Корни Михаил. Глава 6
«Ой! Ну, не зимой же! Там, небось, и дороги-то нет… Не проедешь, не пройдёшь, небось…» «Ну, конечно… там все с крыльями, все по воздуху летают…» - недовольный её нежеланием, пробурчал он. «Миш! Ты не видишь, что ли, как мне плохо? Тошнота измучила совсем… Давай чуть попозже, может, пройдёт… Говорят, что месяца два-три и прекратится… Вот тогда и съездим, ладно?» «Ну, как знаешь… У меня отпуск в июне…» «Вот, в июне и махнём, договорились?» «Ладно!» - согласился Михаил. На том и порешили…

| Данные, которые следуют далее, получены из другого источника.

-- ==== Sys2Proof/Proofs/Derivation.lean ====
section
/-! PROOF. The string derivation, stage by stage, in the terms of the claims (R153 to R163). -/

namespace Sys2Proof.Machine

open Sys2Proof.Claims

/-! ## What the derivation reads -/

theorem Bay.eligible_iff (x : Bay) : x.state.eligible = true ↔ eligible x := by
  cases h : x.state <;> simp [BayState.eligible, eligible, h]

theorem allEligible_iff (s : State) (x : Fin 4) :
    allEligible s.bays (s.sc.members x) = true ↔ ∀ b ∈ membersOf s x, eligible (s.bay b) := by
  simp only [allEligible, List.all_eq_true]
  exact forall_congr' fun b => forall_congr' fun _ => Bay.eligible_iff (s.bay b)

theorem mem_memberAttrs {s : State} {x : Fin 4} {a : ModelAttrs} :
    a ∈ memberAttrs s.bays (s.sc.members x) ↔ ∃ b ∈ membersOf s x, (s.bay b).attrs = some a :=
  List.mem_filterMap

theorem allAttrs_iff (s : State) (x : Fin 4) :
    allAttrs s.bays (s.sc.members x) = true ↔ ∀ b ∈ membersOf s x, ∃ a, (s.bay b).attrs = some a := by
  simp only [allAttrs, List.all_eq_true, Option.isSome_iff_exists]
  exact Iff.rfl

theorem internallyFit_iff (s : State) (x : Fin 4) : internallyFit s.bays (s.sc.members x) = true ↔ fit s x := by
  simp only [internallyFit, Bool.and_eq_true, Bool.or_eq_true, decide_eq_true_eq, List.all_eq_true, ModelAttrs.agrees,
    beq_iff_eq, allAttrs_iff, mem_memberAttrs, ModelAttrs.seriesOk, fit]
  constructor
  · rintro ⟨⟨held, agree⟩, series⟩ b m
    obtain ⟨a, attrs⟩ := held b m
    refine ⟨a, attrs, fun o mo => ?_, fun two => ?_⟩
    · obtain ⟨a', attrs'⟩ := held o mo
      obtain ⟨⟨chemistry, cells⟩, capacity⟩ := agree a' ⟨o, mo, attrs'⟩ a ⟨b, m, attrs⟩
      exact ⟨a', attrs', chemistry, cells, capacity⟩
    · exact series.resolve_left (by change ¬ (membersOf s x).length ≤ 1; omega) a ⟨b, m, attrs⟩
  · intro h
    refine ⟨⟨fun b m => (h b m).imp fun a => And.left, ?_⟩, ?_⟩
    · rintro a ⟨b, m, attrs⟩ a' ⟨o, mo, attrs'⟩
      obtain ⟨a'', attrs'', all, _⟩ := h o mo
      obtain rfl : a' = a'' := Option.some.inj (attrs'.symm.trans attrs'')
      obtain ⟨a'', attrs'', chemistry, cells, capacity⟩ := all b m
      obtain rfl : a = a'' := Option.some.inj (attrs.symm.trans attrs'')
      exact ⟨⟨chemistry, cells⟩, capacity⟩
    · refine Classical.or_iff_not_imp_left.mpr fun two => ?_
      rintro a ⟨b, m, attrs⟩
      obtain ⟨a', attrs', _, series⟩ := h b m
      obtain rfl : a = a' := Option.some.inj (attrs.symm.trans attrs')
      exact series (by change ¬ (membersOf s x).length ≤ 1 at two; omega)

theorem parallelOk_iff (s : State) (x : Fin 4) : parallelOk s.bays (s.sc.members x) = true ↔ parallel s x := by
  simp only [parallelOk, Bool.and_eq_true, List.all_eq_true, allAttrs_iff, mem_memberAttrs, ModelAttrs.parallelOk,
    parallel]
  constructor
  · rintro ⟨held, all⟩ b m
    obtain ⟨a, attrs⟩ := held b m
    exact ⟨a, attrs, all a ⟨b, m, attrs⟩⟩
  · intro h
    refine ⟨fun b m => (h b m).imp fun a => And.left, ?_⟩
    rintro a ⟨b, m, attrs⟩
    obtain ⟨a', attrs', ok⟩ := h b m
    obtain rfl : a = a' := Option.some.inj (attrs.symm.trans attrs')
    exact ok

Но проклятая тошнота не прошла и к июню, а только делать нечего: телеграмма отправлена… Не отпускать же его одного? Поехали… Пятнадцать километров от станции до деревни по балкам да по оврагам и для здорового человека испытание не из лёгких, а уж для беременной женщины, измученной сильнейшим токсикозом, и вовсе на пределе физических сил, да и моральных тоже… От жалости к себе ей хотелось… и сама не знала чего больше: заорать, вернуться обратно… Но молча шла… шла, стиснув зубы, механически передвигая опухшие пудовые ноги… А он слово не замечал ничего! Освещённое радостью лицо раздражало даже сильнее и больше невыносимой тяжести дороги, которую и дорогой-то назвать можно было лишь условно… Когда не было сил сделать ещё хотя бы шаг, она молча садилась в траву на обочине и закрывала глаза…
Однако, сколько не вейся горе верёвочкой – конец всё равно бывает… Может быть, если бы не дождь, что прошёл накануне, они поскорее бы добрались… Даже не может быть, а наверное… Но было так, как было… Приплелись в Лучки уже совсем под вечер, смеркалось уже…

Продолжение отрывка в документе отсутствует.